----- Provided information

-- ==== Sys2Proof/Machine/Host.lean ====
section
/-! DEFINITION. Commands of the host ports (chapter 11): MHP requests and datagrams, the ends of what they start, and the frames that the I/O die
answers itself. -/

namespace Sys2Proof.Machine

/-! ### MHP requests (R294 to R305) -/

/-- MHP_DATAGRAM: a UDP datagram at the MHP port; a malformed one is dropped and counted, a one-part request is judged and executed, anything
else is ignored (R291 to R293). -/
def execMhpDatagram (port : Fin 2) (h : FrameHead) (c : Carried) (addr : Nat) (udp : BitVec 16) (bytes : List Byte)
    (peer : List (List Byte × List Byte)) (s : State) : Host.Outcome State Fault Refusal :=
  .next (s.onTraffic port h c .mhp (fun s =>
    match readDatagram bytes with
    | none => s.bumpReg (Reg.HST_DROPS port) 31 16
    | some m =>
      if m.type = 0 ∧ m.part = 0 ∧ m.parts = 1 then
        s.mhp { port := port, addr := addr, udp := udp, session := BitVec.ofNat 16 m.session, seq := BitVec.ofNat 32 m.seq } m.code m.payload peer
      else s))

/-- HELLO: a session is opened (R294, R295). -/
def execHello (r : MhpReq) (majors : BitVec 16) (minor1 : Byte) (role : Byte) (take : Bool) (s : State) : Host.Outcome State Fault Refusal :=
  .next (s.mhp r 0x0001 (leBytes 2 majors.toNat ++ [0, minor1] ++ List.replicate 14 0 ++ [role, if take then 1 else 0]) [])

/-- BYE: the session is closed (R296). -/
def execBye (r : MhpReq) (s : State) : Host.Outcome State Fault Refusal := .next (s.mhp r 0x0002 [] [])

/-- KEEPALIVE (R298). -/
def execKeepalive (r : MhpReq) (s : State) : Host.Outcome State Fault Refusal := .next (s.mhp r 0x0003 [] [])

/-- GET_STATUS (R298). -/
def execGetStatus (r : MhpReq) (s : State) : Host.Outcome State Fault Refusal := .next (s.mhp r 0x0010 [] [])

/-- REG_READ: words of the control space (R299). -/
def execRegRead (r : MhpReq) (addr : BitVec 64) (count : Word) (s : State) : Host.Outcome State Fault Refusal :=
  .next (s.mhp r 0x0011 (leBytes 8 addr.toNat ++ leBytes 4 count.toNat) [])

/-- REG_WRITE: words of the control space (R299). -/
def execRegWrite (r : MhpReq) (addr : BitVec 64) (words : List Word) (s : State) : Host.Outcome State Fault Refusal :=
  .next (s.mhp r 0x0012 (leBytes 8 addr.toNat ++ leBytes 4 words.length ++ (words.map (fun w => leBytes 4 w.toNat)).flatten) [])

/-- LOAD_JOB: the images of the staging range are taken for loading; LOAD_JOB_END answers it (R304). -/
def execLoadJob (r : MhpReq) (normalLen : DWord) (degOff : DWord) (degLen : DWord) (s : State) : Host.Outcome State Fault Refusal :=
  .next (s.mhp r 0x0020 (leBytes 8 normalLen.toNat ++ leBytes 8 degOff.toNat ++ leBytes 8 degLen.toNat) [])

/-- UNLOAD_JOB: to Ready (R298). -/
def execUnloadJob (r : MhpReq) (s : State) : Host.Outcome State Fault Refusal := .next (s.mhp r 0x0021 [] [])

/-- START_JOB: Running begins at the next tick beacon; `peer` is what the peer's checkpoint store answers where TCK_CKPT_CTRL names it, as the
header and data of slot k of stack m at 2m + k (R305, R355). -/
def execStartJob (r : MhpReq) (first : DWord) (restore : Bool) (peer : List (List Byte × List Byte)) (s : State) : Host.Outcome State Fault Refusal :=
  .next (s.mhp r 0x0022 (leBytes 8 first.toNat ++ [if restore then 1 else 0]) peer)

/-- STOP_JOB: to Draining, and answered there (R298). -/
def execStopJob (r : MhpReq) (s : State) : Host.Outcome State Fault Refusal := .next (s.mhp r 0x0023 [] [])

/-- TEARDOWN: the job is torn down (R300, R349). -/
def execTeardown (r : MhpReq) (s : State) : Host.Outcome State Fault Refusal := .next (s.mhp r 0x0024 [] [])

/-- BANK: the entry to Banked begins; BANK_ENTRY_END ends it (R406). -/
def execBank (r : MhpReq) (s : State) : Host.Outcome State Fault Refusal := .next (s.mhp r 0x0030 [] [])

/-- WAKE: a wake event; WAKE_COMPLETE follows 1.5 ms later (R407). -/
def execWake (r : MhpReq) (s : State) : Host.Outcome State Fault Refusal := .next (s.mhp r 0x0031 [] [])

/-- RESET: a reset is asked for; it acts 1 ms after the response, by COLD_RESET, WARM_RESET, DIE_RESET or JOB_RESET (R298, R415). -/
def execReset (r : MhpReq) (scope : Byte) (unit : Byte) (s : State) : Host.Outcome State Fault Refusal := .next (s.mhp r 0x0040 [scope, unit] [])

/-- CONFIG_REVERT: the other set is to be pinned in a Cold reset that follows the response (R426). -/
def execConfigRevert (r : MhpReq) (s : State) : Host.Outcome State Fault Refusal := .next (s.mhp r 0x0041 [] [])

/-- MBX_SEND: words and doorbell into a channel (R329). -/
def execMbxSend (r : MhpReq) (chan : Byte) (words : List Word) (s : State) : Host.Outcome State Fault Refusal :=
  .next (s.mhp r 0x0050 ([chan, 0, 0, 0] ++ (words.map (fun w => leBytes 4 w.toNat)).flatten) [])

/-- MBX_RECV: the head outbound message of a channel (R330). -/
def execMbxRecv (r : MhpReq) (chan : Byte) (s : State) : Host.Outcome State Fault Refusal := .next (s.mhp r 0x0051 [chan] [])

/-- OPEN_QP: a RoCEv2 queue pair (R307, R353). -/
def execOpenQp (r : MhpReq) (remoteQpn : Word) (remotePsn : Word) (mtu : Word) (gid : BitVec 128) (kind : Byte) (s : State) :
    Host.Outcome State Fault Refusal :=
  .next (s.mhp r 0x0060 (leBytes 4 remoteQpn.toNat ++ leBytes 4 remotePsn.toNat ++ leBytes 4 mtu.toNat ++ leBytes 16 gid.toNat ++ [kind]) [])

/-- CLOSE_QP (R298). -/
def execCloseQp (r : MhpReq) (qpn : Word) (s : State) : Host.Outcome State Fault Refusal := .next (s.mhp r 0x0061 (leBytes 4 qpn.toNat) [])

/-- SUBSCRIBE: the events a session takes (R302). -/
def execSubscribe (r : MhpReq) (mask : Word) (s : State) : Host.Outcome State Fault Refusal := .next (s.mhp r 0x0070 (leBytes 4 mask.toNat) [])

/-- GET_QUOTE: a quote is queued; QUOTE_SIGNED answers it (R437). -/
def execGetQuote (r : MhpReq) (nonce : BitVec 256) (s : State) : Host.Outcome State Fault Refusal :=
  .next (s.mhp r 0x0080 (leBytes 32 nonce.toNat) [])

/-- SESSION_IDLE_TIMEOUT: 10 s without a request of the session in a slot: it is closed (R296). -/
def execSessionIdleTimeout (slot : Fin 16) (s : State) : Host.Outcome State Fault Refusal := .next (s.closeSession slot)

/-! ### What requests start -/

/-- Why images are refused: the image at fault, reason and section (R230, R232, R347). -/
def State.loadRefused (s : State) (g d : Image) : Option (Nat × Nat × Nat) :=
  match s.imageCheck g false with
  | some (a, b) => some (0, a, b)
  | none =>
    match (if d.base = 0 then none else s.imageCheck d true) with
    | some (a, b) => some (1, a, b)
    | none => if s.fencedDies.isEmpty || (s.fencedDies.length == 1 && d.base != 0) then none else some (1, 3, 0)

/-- Accepted images: measured, made resident, the normal one applied, or the degraded one where a die is fenced (R233, R347, R436). -/
def State.acceptImages (s : State) (g d : Image) : State :=
  let zero := GloveState.reset.degraded
  let h := sha256 (s.stage g.base g.len)
  let k := if d.base = 0 then zero else sha256 (s.stage d.base d.len)
  let s := { s with
    job := { s.job with len := g.len, degOff := d.base, degLen := (if d.base = 0 then 0 else d.len) }
    glove := { s.glove with image := h, degraded := k } }
  let s := ((s.extend 2 h).extend 2 k).setRegFld Reg.GLV_STATUS 27 26 (if s.activeRoot.isSome then 2 else 1)
  let s := s.setRegFld Reg.TCK_IMAGE_STATUS 31 30 (if d.base = 0 then 2 else 3)
  match s.fencedDies with
  | f :: _ => s.applyDegraded f
  | [] => s.applyImage g

/-- LOAD_JOB_END: the checks and the application of LOAD_JOB end: OK and Loaded, or IMAGE_REFUSED in Ready (R230 to R233, R304). -/
def execLoadJobEnd (s : State) : Host.Outcome State Fault Refusal :=
  match s.job.loading with
  | none => .next s
  | some (r, n, o, l) =>
    let s := { s with job := { s.job with loading := none } }
    if s.mode != .ready then .next s
    else
      let g : Image := { base := 0, len := n }
      let d : Image := { base := o, len := l }
      match s.loadRefused g d with
      | some (i, reason, sec) =>
        let s := s.setReg Reg.TCK_IMAGE_STATUS (BitVec.ofNat 32 (reason * 256 + sec))
        let s := if reason = 1 then s.orReg Reg.GLV_EVENTS 4 else s
        .next (s.replyLater r 0x0020 7 [BitVec.ofNat 8 i, BitVec.ofNat 8 reason, BitVec.ofNat 8 sec])
      | none => .next (((s.acceptImages g d).go .loaded 0).replyLater r 0x0020 0 [])

/-- WAKE_COMPLETE: 1.5 ms after a wake event in Banked: domains on, stacks out of self-refresh, and the state Banked was entered from (R21, R407). -/
def execWakeComplete (s : State) : Host.Outcome State Fault Refusal :=
  match s.mode, s.boot.bankedFrom, s.boot.waking with
  | .banked, some m, true =>
    let s := (s.setDies 1 1 (List.range 16)).setStackStates 2 (List.range 16)
    let s := if m == .loaded then s.settleBays (List.range 16) else s
    .next (({ s with boot := { s.boot with bankedFrom := none, waking := false } } : State).go m 4)
  | _, _, _ => .next s

/-! ### Frames that the I/O die handles itself (R290, R291, R293) -/

/-- ARP_REQUEST: ARP, neighbour discovery or an echo request for an address of the port is answered by its I/O die; one for another address is no traffic of
the port, and is dropped and counted (R290, R291). -/
def execArpRequest (port : Fin 2) (h : FrameHead) (v6 : Bool) (echo : Bool) (addr : Nat) (body : List Byte) (s : State) : Host.Outcome State Fault Refusal :=
  if !(s.portUp port && s.accepts port h) then .next s
  else if s.ownAddress port v6 addr then
    .next (s.send (.frame port (if echo then 2 else if v6 then 1 else 0) (if echo then body else macBytes port) (s.frameTag port)))
  else .next (s.bumpReg (Reg.HST_DROPS port) 15 0)

/-- FRAME_DROP: an accepted frame that no row of R291 takes, an IP fragment, or a RoCEv2 packet whose ICRC fails is dropped and counted (R290, R291,
R306). -/
def execFrameDrop (port : Fin 2) (h : FrameHead) (c : Carried) (icrcBad : Bool) (s : State) : Host.Outcome State Fault Refusal :=
  .next (s.onTraffic port h c .roce (fun t => if icrcBad then t.bumpReg (Reg.HST_DROPS port) 15 0 else t))

end Sys2Proof.Machine
end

----------

Task to complete:
Everything from the line with "else is ignored (R291 to R293). -/" through the line with "(R294, R295). -/" should be written out exactly as it appears above, end lines included, and nothing outside that range.

Exercise output:
else is ignored (R291 to R293). -/
def execMhpDatagram (port : Fin 2) (h : FrameHead) (c : Carried) (addr : Nat) (udp : BitVec 16) (bytes : List Byte)
    (peer : List (List Byte × List Byte)) (s : State) : Host.Outcome State Fault Refusal :=
  .next (s.onTraffic port h c .mhp (fun s =>
    match readDatagram bytes with
    | none => s.bumpReg (Reg.HST_DROPS port) 31 16
    | some m =>
      if m.type = 0 ∧ m.part = 0 ∧ m.parts = 1 then
        s.mhp { port := port, addr := addr, udp := udp, session := BitVec.ofNat 16 m.session, seq := BitVec.ofNat 32 m.seq } m.code m.payload peer
      else s))

/-- HELLO: a session is opened (R294, R295). -/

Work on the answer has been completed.